Todo cristiano es un llamado -según su estado de vida- a seguir a Cristo, a la santidad, al apostolado. Y debe estar siempre pronto a responder a la misión que Dios le encomiende.
El Evangelio nos presenta la vocación de los primeros discípulos del Señor. Nótese que no son llamados directamente por Dios, sino a través de un intermediario, el Bautista, su maestro. Un día le oyen decir refiriéndose a Jesús: «Este es el Cordero de Dios» (Jn 1, 36). En estas palabras reconocen el anuncio del Mesías tan esperado, y le siguen inmediatamente. Quieren conocerlo, saber dónde mora y se van con Él.
Fidelidad a la misión
Impresiona la rectitud y el desinterés del Bautista -coronados por su profunda humildad- que no se cuida de hacer prosélitos, sino de anunciarles el Mesías y encaminarlos a Él, totalmente fiel a su misión de «voz que prepara los caminos del Señor» y luego desaparece en el silencio. Pero impresiona también la presteza con que Juan y Andrés dejan al antiguo maestro y siguen a Jesús. Les ha bastado saber que es el Mesías para seguirlo y procurar atraer a otros, como hace Andrés con su hermano Simón.
Venis y lo veréis
«¿Qué buscáis?», pregunta Jesús, sin forzar. Y aquellos jóvenes, ya cautivados por la presencia del Señor, responden: «Maestro ¿dónde moras?». «Venid y lo veréis.» Es la manera de respondernos Jesús: Yo estoy abierto, Yo os acojo con benevolencia, sólo depende de vosotros el querer venir a Mí.

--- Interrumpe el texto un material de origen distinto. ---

/-- R349 to R351, R369: the staged record is submitted. -/
def execLaCtlSubmit (who : Writer) (part slot : Nat) (s : State) : Out :=
  .next <|
    if !apertAllowed s who part || decide (4 ≤ slot) then s
    else if isHost who && s.hub.ideNeed && !s.hub.ideRx then
      { s with edge := { s.edge with hostOut := s.edge.hostOut ++ [{ data := [], poison := false, unsup := true }] } }
    else laSubmit s part slot

end Sys2Proof.Machine
end

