-- ==== Sys2Proof/Certificates/Slice0/Obligations.lean ====
section
/-! DEFINITION. The statements for the provers. Each names the rules of spec/ it comes from. -/

open Sys2Proof Sys2Proof.Machine

/-! ### Encodings -/

/-- R133 to R137, R176: the four bytes of a well-formed generator instruction decode to it, every operand at every
value its encoding admits, and its length is four. Every other word of four bytes is an illegal instruction: one that is none
decodes to the well-formed instruction whose encoding it is, the fields of FENCE and FENCE.I that are ignored apart, and
of the custom spaces just the words that the tables assign, their zero fields zero, are instructions. A halfword that is an
instruction by itself is illegal where the C extension reserves it, or keeps it for the absent F and D extensions, and any other
decodes to the instruction that `compressed` says it stands for. -/
def Obligations.GeneratorEncodeDecode : Prop :=
  (∀ (i : Instr) (w : BitVec 32), WellFormed i → (∀ x, i ≠ .illegalInstruction x) → encode i = some w →
    decodeBytes (natBytes w.toNat 4) = (i, 4)) ∧
  (∀ (w : BitVec 32) (i : Instr), fld w 0 2 = 3 → decodeBytes (natBytes w.toNat 4) = (i, 4) → i ≠ .illegalInstruction w →
    WellFormed i ∧ (encode i = some w ∨ (fld w 0 7 = 0x0F ∧ (i = .fenceI ∨ ∃ fm, i = .fence fm (bits w 24 4) (bits w 20 4))))) ∧
  (∀ w : BitVec 32, fld w 0 7 ∈ [0x0B, 0x2B, 0x5B, 0x7B] →
    (decodeBytes (natBytes w.toNat 4) = (.illegalInstruction w, 4) ↔ ¬ CustomWord w)) ∧
  ∀ h : BitVec 16, fld h 0 2 ≠ 3 → (decodeBytes (natBytes h.toNat 2) = (.illegalInstruction (h.zeroExtend 32), 2) ↔
    let f3 := fld h 13 3
    let rd := fld h 7 5
    let imm6 := fld h 12 1 + fld h 2 5
    match fld h 0 2 with
    | 0 => f3 = 1 ∨ f3 = 4 ∨ f3 = 5 ∨ (f3 = 0 ∧ fld h 5 8 = 0)
    | 1 => (f3 = 1 ∧ rd = 0) ∨ (f3 = 3 ∧ imm6 = 0) ∨ (f3 = 4 ∧ fld h 10 3 = 7 ∧ 2 ≤ fld h 5 2)
    | _ => f3 = 1 ∨ f3 = 5 ∨ ((f3 = 2 ∨ f3 = 3) ∧ rd = 0) ∨ (f3 = 4 ∧ fld h 12 1 = 0 ∧ fld h 2 5 = 0 ∧ rd = 0)) ∧
    (decodeBytes (natBytes h.toNat 2) = (.illegalInstruction (h.zeroExtend 32), 2) ∨ decodeBytes (natBytes h.toNat 2) = (compressed h, 2))

/-- R120 to R130, R146, R236, R317: the slot word of a well-formed slot operation decodes, in its slot, to it, and a word that
decodes is the word of a well-formed operation of its slot.
R120, R121, R123 to R131, R242: the words that decode are those whose opcode the slot assigns, whose zero fields are zero, and
whose guard, operands, TYPE, MOD, RM, ORD, FE, AOP and k the tables allow; `SlotWord` says that of the fields. -/
def Obligations.SlotEncodeDecode : Prop :=
  (∀ (i : Instr) (sl : SlotName) (w : Word), WellFormed i → encodeSlot i = some (sl, w) → decodeSlot sl w = some i) ∧
  (∀ (i : Instr) (sl : SlotName) (w : Word), decodeSlot sl w = some i → WellFormed i ∧ encodeSlot i = some (sl, w)) ∧
  ∀ (sl : SlotName) (w : Word), (decodeSlot sl w).isSome = true ↔ SlotWord sl w

/-- Words that the manual writes out (R121, R133 to R136, R186, R190, R197, R203, R238 to R240) decode as it says. -/
def Obligations.ManualWords : Prop :=
  decodeTableWord 32 0x0010500B = some (.gemit 1 0) ∧ decodeTableWord 32 0x0010630B = some (.gemitNb 6 1 0) ∧
  decodeTableWord 32 0x0000730B = some (.geq 6) ∧ decodeTableWord 32 0x0010655B = some (.gself 10 1) ∧
  decodeTableWord 32 0x00A0407B = some (.gfence .rel .pkg) ∧ decodeTableWord 32 0x0120407B = some (.gfence .sc .pkg) ∧
  decodeTableWord 32 0x0015F57B = some (.gdiv 10 11 .exec) ∧
  decodeSlot .bead 0x0400000000000000 = some (.bswap ⟨0, 0⟩) ∧
  decodeSlot .bead 0x0520700000000000 = some (.bcal ⟨8, 7⟩) ∧
  decodeSlot .bead 0x017C100000000000 = some (.bgrid 31 1) ∧
  decodeSlot .bead 0x0980000000000000 = some .bmodeDigital ∧ decodeSlot .bead 0x0900000000000000 = some .bmodeAnalog ∧
  decodeTableWord 32 0x0025500B = some (.gemit 2 10) ∧ decodeTableWord 32 0x5292862B = some (.kins 1 5 165 12) ∧
  decodeTableWord 32 0x0200100B = some (.illegalInstruction 0x0200100B) ∧
  decodeTableWord 32 0x0090655B = some (.illegalInstruction 0x0090655B)

/-! ### Steps and storage -/

/-- R111, R144, R176: a step whose turn is the generator core's runs the instruction that the bytes at pc decode to,
with the address past it as the next in sequence; a fetch that faults takes that fault. A step whose turn is a
slot's runs the operation that the head of the slot's queue, or the control word of the bundle in progress, decodes to.
A step that the agenda names is that step. A fault or a MIGRATING record met at the second half of an instruction is
taken as at the first, as are lines of a record in another package, which are asked for (R371), and an engine whose head issue
waits does nothing.
The agenda, and that a step lets time pass first, are the model's own (assumptions 4 and 5). -/
def Obligations.StepRunsDecoded : Prop :=
  (∀ (s s1 : State) (fr : Nat) (rest : List Turn) (b0 : List Byte), s.turns = .gen fr :: rest → fr < 192 →
    let s0 := tick { s with turns := rest, cur := fr }
    let pc := (curFrame s0).gen.pc
    genRuns (curFrame s0) = true → fetchHalf s0 pc = (.inl b0, s1) →
    (isShort (BitVec.ofNat 16 (leBytes b0)) = true →
      step s = exec (decodeBytes b0).1 (onGen s1 fun g => { g with npc := g.pc + 2 })) ∧
    (isShort (BitVec.ofNat 16 (leBytes b0)) = false → ∀ s2 b1, fetchHalf s1 (pc + 2) = (.inl b1, s2) →
      step s = exec (decodeBytes (b0 ++ b1)).1 (onGen s2 fun g => { g with npc := g.pc + 4 }))) ∧
  (∀ (s s1 : State) (fr code gen : Nat) (rest : List Turn) (addr : Word), s.turns = .gen fr :: rest → fr < 192 →
    let s0 := tick { s with turns := rest, cur := fr }
    genRuns (curFrame s0) = true → fetchHalf s0 (curFrame s0).gen.pc = (.inr (.fault code addr gen), s1) →
    step s = .next (takeL1 s1 code addr gen)) ∧
  (∀ (s s1 : State) (fr : Nat) (rest : List Turn), s.turns = .gen fr :: rest → fr < 192 →
    let s0 := tick { s with turns := rest, cur := fr }
    genRuns (curFrame s0) = true →
    (∀ h, fetchHalf s0 (curFrame s0).gen.pc = (.inr (.stall h), s1) → step s = .next (genStall s1 h)) ∧
    (fetchHalf s0 (curFrame s0).gen.pc = (.inr .ask, s1) → step s = .next (genAsk s1))) ∧
  (∀ (s s1 s2 : State) (fr : Nat) (rest : List Turn) (b0 : List Byte), s.turns = .gen fr :: rest → fr < 192 →
    let s0 := tick { s with turns := rest, cur := fr }
    let pc := (curFrame s0).gen.pc
    genRuns (curFrame s0) = true → fetchHalf s0 pc = (.inl b0, s1) → isShort (BitVec.ofNat 16 (leBytes b0)) = false →
    (∀ code addr gen, fetchHalf s1 (pc + 2) = (.inr (.fault code addr gen), s2) → step s = .next (takeL1 s2 code addr gen)) ∧
    (∀ h, fetchHalf s1 (pc + 2) = (.inr (.stall h), s2) → step s = .next (genStall s2 h)) ∧
    (fetchHalf s1 (pc + 2) = (.inr .ask, s2) → step s = .next (genAsk s2))) ∧
  (∀ (s : State) (fr : Nat) (sl : SlotName) (rest : List Turn), s.turns = .slot fr sl :: rest → fr < 192 → sl ≠ .control →
    let s0 := tick { s with turns := rest, cur := fr }
    (slotQ (curFrame s0).seq sl).hold ≠ none → step s = .next s0) ∧
  (∀ (s : State) (fr : Nat) (sl : SlotName) (rest : List Turn) (e : SlotIssue) (i : Instr),
    s.turns = .slot fr sl :: rest → fr < 192 → sl ≠ .control →
    let s0 := tick { s with turns := rest, cur := fr }
    headOf (curFrame s0) sl = some e → (slotQ (curFrame s0).seq sl).hold = none → decodeSlot sl e.w = some i →
    step s = exec i s0) ∧
  (∀ (s : State) (fr : Nat) (rest : List Turn) (c : CurBundle) (w : Word) (i : Instr), s.turns = .slot fr .control :: rest → fr < 192 →
    let s0 := tick { s with turns := rest, cur := fr }
    (curFrame s0).seq.cur = some c → c.ent.bun.ctl = some w → decodeSlot .control w = some i → step s = exec i s0) ∧
  (∀ (s : State) (fr : Nat) (rest : List Turn) (i : Instr), s.turns = .event fr i :: rest → fr < 192 → eventOk i = true →
    step s = exec i (tick { s with turns := rest, cur := fr }))

/-- The model's own order of agents (assumption 5) stops a run only where the agenda names what does not exist:
every other step goes on, whatever the state. -/
def Obligations.EveryStepGoesOn : Prop :=
  ∀ s : State, (TurnOk s (nextTurn s).1 → ∃ t, step s = .next t) ∧
    (¬ TurnOk s (nextTurn s).1 → step s = .fault .illFormedTurn)

/-- Storage keeps its canonical form through every step: addresses strictly rising, no byte equal to what an unlisted
address reads as. -/
def Obligations.StorageCanonicalStep : Prop :=
  ∀ s t : State, Memory.wf s.mem = true → step s = .next t → Memory.wf t.mem = true

/-- Storage has that form at reset. -/
def Obligations.StorageCanonicalReset : Prop :=
 Memory.wf State.reset.mem = true
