/-- A slot that holds no image; and one with a Svaken image of no bytes, SVN 1 and any VERSION, whose signature bytes are `sg`: it
counts as signed when they verify under the release key, which Config leaves open. -/
def flashHdr : Mem :=
  let hdr : List Byte := leOf 0x4E57564F 4 ++ [1, 0, 2, 0] ++ leOf 0 8 ++ leOf 1 4 ++ [0, 0, 0xFF, 0xFF] ++ (shake256 []).flatMap wordBytes
  (upto hdr.length).zip hdr
def flashOf (sg : Nat → Byte) : Mem := flashHdr ++ (upto 114).map fun i => (88 + i, sg i)
theorem tget_append (l r : Mem) (a : Nat) (h : (tget l a).isSome = true) : tget (l ++ r) a = tget l a := by
  induction l with
  | nil => simp [tget] at h
  | cons e l ih =>
    obtain ⟨k, x⟩ := e
    simp only [List.cons_append, tget] at h ⊢
    split <;> simp_all
theorem flash_read (sg : Nat → Byte) (a n : Nat) (h : a + n ≤ 88) : memRead (flashOf sg) a n = memRead flashHdr a n := by
  have all : ∀ a, a < 88 → (tget flashHdr a).isSome = true := by decide +kernel
  induction n generalizing a with
  | zero => rfl
  | succ n ih => simp [memRead, memGet, tgetD, flashOf, tget_append _ _ a (all a (by omega)), ← ih (a + 1) (by omega)]
theorem witness_ResetAndUpdate_unsigned : verdict State.reset = .badSignature ∧ State.reset.hub.op = none ∧ VerifyResult.good ≠ verdict State.reset ∧
    imageSigned State.reset State.reset.hub.hubNext 1 = false := by decide +kernel
theorem witness_ResetAndUpdate_signed (s : State) (sg : Nat → Byte) (r : recordNames s = true)
    (h : edVerify Config.releaseKey (memRead (flashOf sg) 0 88) (memRead (flashOf sg) 88 114) = true) : imageSigned s (flashOf sg) 2 = true := by
  have k : leNat (memRead flashHdr 0 4) = 0x4E57564F ∧ leNat (memRead flashHdr 4 2) = 1 ∧ leNat (memRead flashHdr 6 2) = 2 ∧
      leNat (memRead flashHdr 8 8) = 0 ∧ (shake256 []).flatMap wordBytes = memRead flashHdr 24 64 := by decide +kernel
  have e : imageBody (flashOf sg) = [] := by rw [imageBody, flash_read sg 8 8 (by omega), k.2.2.2.1]; rfl
  simp only [imageSigned, ovwenSigned, e, r, Bool.and_true]
  simp only [drop_memRead, take_memRead]
  rw [flash_read sg 0 88 (by omega)] at h
  simp [h, flash_read, k.1, k.2.1, k.2.2.1, k.2.2.2.1, k.2.2.2.2]
/-- A die whose requests on the fabric are others than those for records and banks, when its reset starts; a frame in a cool-down. -/
theorem witness_WarmReset_flits : (∀ o ∈ [out1 0 1 9, out1 10 1 10], o.work < 11) ∧ ¬ (∀ o ∈ [out1 11 1 9], o.work < 11) ∧ dieIdle State.reset 3 = true := by decide +kernel
theorem witness_SupplyStates_cool : ({ Clocks.fresh with cool := some 9 } : Clocks).cool.isSome = true ∧ ({ Disp.fresh with gated := true } : Disp).gated = true := by decide
/-- An integer and an FP32 atomic of a peer; a completion word's, a record's and a code line's answer; a request that has a trained port
now and one that has not; the failed replays that the limit lets pass, and the next. -/
theorem witness_FabricTraffic_more : (flit1.fp = false ∧ { flit1 with fp := true, data := [0, 0, 0, 0] }.data.length = 4 ∧ { flit1 with fp := true }.amo = .add) ∧
    (∀ w ∈ [9, 10, 11, 12], ([out1 w 1 9].find? (fun o => decide (o.flit.tag = flit1.tag))).map Outstanding.work = some w) ∧
    ((out1 10 1 9).flit.data.length = 8 → False) ∧ ({ out1 10 1 9 with flit := { (out1 10 1 9).flit with data := wordBytes 1 } }).flit.data.length = 8 ∧
    (let o : Outstanding := { out1 0 1 9 with entry := 0 }
     let s : State := farState frame0
     (o.portNow s).isSome = true ∧ o.portNow State.reset = none ∧ o.portNow { s with hub := { s.hub with trained := 0 } } = none) ∧
    (tgetD ([(3, 16)] : Tbl Nat) 3 0 < 17 ∧ 17 ≤ tgetD ([(3, 17)] : Tbl Nat) 3 0) ∧ (5 ∈ ({ frame0 with codeHad := [5] } : Frame).codeHad ∧ 5 ∉ frame0.codeHad) := by decide +kernel
/-- The bytes of a load of another package that an error names, its second, and the atomic of a refused lane; a translation held. -/
theorem witness_FabricTraffic_refused : (let x : Far := { das := [0xC00000004014, 0xC00000004018], offs := [20, 24], idx := [0, 4], own := [], ord := .rlx, scope := .pkg, amo := none }
      x.das[1]? = some 0xC00000004018 ∧ (0xC00000004018 ≤ 0xC00000004018 ∧ 0xC00000004018 < 0xC00000004018 + 4) ∧
      ∀ j b, j < 1 → x.das[j]? = some b → b < 0xC00000004018 ∨ 0xC00000004018 + 4 ≤ b) ∧
    (let f : Frame := { frame0 with rem := some { pc := frame0.gen.pc, ret := frame0.gen.instret, got := [], err := none, held := [doneXl] } }
     (at2 8).toNat % 8 = 0 ∧ heldXl (curFrame (stateOf f)) (at2 8) 8 false = some doneXl) := by
  refine ⟨⟨rfl, by decide, ?_⟩, by decide +kernel⟩
  intro j b hj h
  have : j = 0 := by omega
  subst this; simp at h; omega

/-- An SC whose write another package has been asked for, and has made; one of whose line no reservation is left. -/
theorem witness_StoreEffect_asked : let s := farState { (curFrame (regState (at2 8) 7)) with
      rem := some { pc := (gen0 (regState (at2 8) 7)).pc, ret := (gen0 (regState (at2 8) 7)).instret, got := doneXl.das, err := none, held := [doneXl] } }
    heldXl (curFrame s) (rx (gen0 s) 5) 8 false = some doneXl ∧ WritesHad s doneXl.das ∧ (gen0 s).resv = none ∧
    genGoes (genXlate s (rx (gen0 s) 5) 8 causeStoreAlign needW) (fun bs das _ => bs.isEmpty && decide (das = doneXl.das)) = true := by decide +kernel
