-- ==== Sys2Proof/Syntax.lean ====
section
/-! DEFINITION. The commands of the block: one constructor for each row of spec/opcode_table.json, in the table's
order, with the operands that say which object the command concerns. A tile instruction names the place that issues
it and its own operand fields (R170, R172, R176, R177); a Chealm message names the pigeonhole that holds it (R50). -/

namespace Sys2Proof
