/-- DLD: a descriptor from 32 bytes, four words tagged DESC. -/
def evalDld (e : Env) (c : Ctx) (o : SSlot) : SlotOut :=
  let bad := eaChecks e c o 32 32
  if bad ≠ [] then trapOut bad
  else
    let a := (c.ea o 32).toNat
    let w := fun k => e.word (a + 8 * k)
    ({ results := [(4, true, .desc (o.rd.toNat % 16) ⟨(w 0).data, (w 1).data, (w 2).data, (w 3).data⟩)], units := [a / 32] }
      : SlotOut).addTraps
      ((List.range 4).flatMap fun k => e.errTrap (a + 8 * k) ++ tagCheck (w k) (fun t => t == .desc) 0 (a + 8 * k))

/-- DST: a descriptor as four words tagged DESC. -/
def evalDst (e : Env) (c : Ctx) (o : SSlot) : SlotOut :=
  let bad := eaChecks e c o 32 32
  if bad ≠ [] then trapOut bad
  else
    let a := (c.ea o 32).toNat
    let d := c.desc (o.rd.toNat % 16)
    { results := [(1, true, .store [⟨a, (List.range 4).flatMap (fun k => leBytes 8 (d.word k).toNat), .desc⟩])],
      units := [a / 32] }

/-- SLD4 and SST4 of a firmware core (R197): 4 bytes at ra + 4·IMM, IMM counting accesses of the instruction's size as in SLD
and DLD (DEDUCED, notes/assumptions/12.md). -/
def evalSld4 (e : Env) (c : Ctx) (o : SSlot) : SlotOut :=
  let bad := eaChecks e c o 4 4
  if bad ≠ [] then trapOut bad
  else
    let a := (c.ea o 4).toNat
    let w := (e.word (a / 8 * 8)).data.toNat
    toReg 3 o.rd .int (BitVec.ofNat 64 (if a % 8 = 4 then w / 2 ^ 32 else w % 2 ^ 32))

def evalSst4 (e : Env) (c : Ctx) (o : SSlot) : SlotOut :=
  let w := c.sr o.rb.toNat
  let bad := eaChecks e c o 4 4 ++ need c o.rb.toNat (fun t => isInt t || t == .pack)
  if bad ≠ [] then trapOut bad
  else { results := [(1, true, .store4 (c.ea o 4).toNat (w.data.setWidth 32))] }

/-- The operations that only a firmware core has, and those that it lacks (R197). -/
def SOp.coreOnly (o : SOp) : Bool := [SOp.sld4, .sst4, .wfi].contains o
def SOp.tileOnly (o : SOp) : Bool := [SOp.step, .dget, .dput, .dld, .dst, .pget, .pput, .seth].contains o

/-- What the scalar slot does; `imm` and `tag` are those of an FMT 1 bundle. -/
def evalScalar (e : Env) (c : Ctx) (b : Bundle) (o : SSlot) : SlotOut :=
  if (if e.core then o.op.tileOnly else o.op.coreOnly) then trapOut [{ num := 0 }]
  else match o.op with
  | .add => evalAdd e c o
  | .addi => evalAddi e c o
  | .sub => evalSub e c o
  | .andOp => intOp c o 0 (· &&& ·)
  | .orOp => intOp c o 0 (· ||| ·)
  | .xor => intOp c o 0 (· ^^^ ·)
  | .shl => shiftOp c o (fun a n => a <<< n)
  | .shr => shiftOp c o (fun a n => a >>> n)
  | .sar => shiftOp c o (fun a n => a.sshiftRight n)
  | .cmplt => evalCmp c o (fun a b => a.slt b) fpLt
  | .cmpeq => evalCmp c o (fun a b => a == b) fpEq
  | .min => intOp c o 0 (fun a b => if b.slt a then b else a)
  | .max => intOp c o 0 (fun a b => if a.slt b then b else a)
  | .mul => intOp c o 2 (· * ·)
  | .div => evalDiv c o Int.tdiv
  | .rem => evalDiv c o Int.tmod
  | .fadd => floatOp c o fpAdd
  | .fsub => floatOp c o fpSub
  | .fmul => floatOp c o fpMul
  | .ffma =>
    let r := floatOp c o (fun a b => fpFma a b (c.f o.rd.toNat))
    { r with traps := r.traps ++ need c o.rd.toNat isFloat }
  | .fmax => floatOp c o fpMax
  | .fmin => floatOp c o fpMin
  | .itof => (toReg 3 o.rd .float ((fpOfInt (c.i o.ra.toNat)).setWidth 64)).addTraps (need c o.ra.toNat isInt)
  | .ftoi => (toReg 3 o.rd .int (BitVec.ofInt 64 (fpToInt (c.f o.ra.toNat)))).addTraps (need c o.ra.toNat isFloat)
  | .mov => (toReg 0 o.rd (c.sr o.ra.toNat).tag (c.sr o.ra.toNat).data).addTraps (need c o.ra.toNat anyTag)
  | .tagof => toReg 0 o.rd .int (BitVec.ofNat 64 (tagNumber (c.sr o.ra.toNat).tag))
  | .retag => evalRetag e c o
  | .sld => evalSld e c o
  | .sst => evalSst e c o
  | .markp => evalMarkp e c o
  | .wait => evalWait e c o
  | .br => { ctl := .branch (some (e.target o)) }
  | .bz => evalBz e c o true
  | .bnz => evalBz e c o false
  | .call =>
    let r := addrResult e o.rd ((e.pc : Int) + 32)
    { r with ctl := .branch (some (e.target o)) }
  | .jmp =>
    ({ ctl := .branch (some (c.u o.ra.toNat)) } : SlotOut).addTraps
      (need c o.ra.toNat isAddr ++ if (c.sr o.ra.toNat).tag = .addr then e.addrTrap (c.u o.ra.toNat) 16 o.ra.toNat else [])
  | .repi => evalRepi e c o
  | .repx => ({ ctl := .rep (o.imm.toNat % 4096 + 1) true } : SlotOut).addTraps (e.repTrap true)
  | .step => { ctl := .step }
  | .endOp => { ctl := .finish }
  | .seth => evalSeth c o
  | .rte => ({ ctl := .rte } : SlotOut).addTraps (if c.inHandler then [] else [{ num := 0 }])
  | .brk => { ctl := .brk }
  | .rdt => evalRdt c o
  | .ldi => toReg 0 o.rd ((tagOf b.tag.toNat).getD .int) b.imm
  | .dget => toReg 0 o.rd .desc ((c.desc (o.ra.toNat % 16)).word (o.imm.toNat % 4))
  | .dput =>
    ({ results := [(2, true, .descWord (o.rd.toNat % 16) (o.imm.toNat % 4) (c.sr o.rb.toNat).data)] } : SlotOut).addTraps
      (need c o.rb.toNat (fun t => isInt t || t == .desc))
  | .dld => evalDld e c o
  | .dst => evalDst e c o
  | .pget => toReg 0 o.rd .pred (c.pr (o.ra.toNat % 8))
  | .pput =>
    ({ results := [(0, true, .pred (o.rd.toNat % 8) (c.sr o.ra.toNat).data)], writes := [.p (o.rd.toNat % 8)] }
      : SlotOut).addTraps (need c o.ra.toNat (fun t => t == .pred || isInt t))
  | .sld4 => evalSld4 e c o
  | .sst4 => evalSst4 e c o
  | .wfi => { ctl := .wfi }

Se fueron con Él y se grabó tanto esto en San Juan, que se acordaba -siendo ya anciano en el momento en que escribía este recuerdo evangélico- de la hora de aquel encuentro que marcó y trocó su vida para siempre: “Eran las cuatro de la tarde y permanecieron con Él toda aquella tarde.”
¿Qué les diría el Maestro? ¿Cómo habrán resonado Sus palabras en aquellos corazones hambrientos de verdad y de amor? También nuestro corazón conoce de esta hambre. Hambre que lamentablemente tratamos de saciar con cosas materiales, afectos, pasiones que no alimentan sino que estragan el paladar del alma, cuando no la envenenan o matan. Pero el Señor está siempre ahí, a la puerta, llamando, esperando… ¡Oh Maestro de calidad, sacia las ansias de nuestro pobre corazón!
Tú te llamarás Cefas
Otro detalle de este encuentro memorable de Jesús con sus primeros apóstoles es el cambio de nombre de Simón por Cefas, que significa Pedro. Este cambio de nombre, que sigue a la llamada, señala la profunda transformación interior que debe acompañar a la respuesta.
Seguir a Cristo significa, hoy como ayer, entregar el corazón, lo más íntimo y profundo de nuestro ser, y nuestra misma vida. Seguir a Cristo es escuchar su Palabra. Seguir a Cristo es imitarlo. Seguir a Cristo es escoger el camino de la santificación.
Lo que vieron los primeros seguidores de Jesús debió ser algo tan impresionante que lo dejaron todo y se quedaron con Él. Si nosotros seguimos esa voz del Maestro y nos decidimos, sin miedo, a ver dónde mora quedaremos también fascinados y nuestra vida dará un giro de 180 grados. El encuentro con Cristo transforma al hombre. Le hace consciente de que en su vida comienza una nueva etapa. Le hace consciente de su propia misión en la realización del plan de Dios sobre él.
Pidamos a la Virgen que nos enseñe el camino para ir a Cristo. Como hizo San Juan Bautista, también María nos indica siempre el camino para ir a Cristo. Que Ella nos lleve al encuentro con su Hijo y nos conceda la gracia de responder con generosidad al plan que Dios tiene sobre cada uno de nosotros.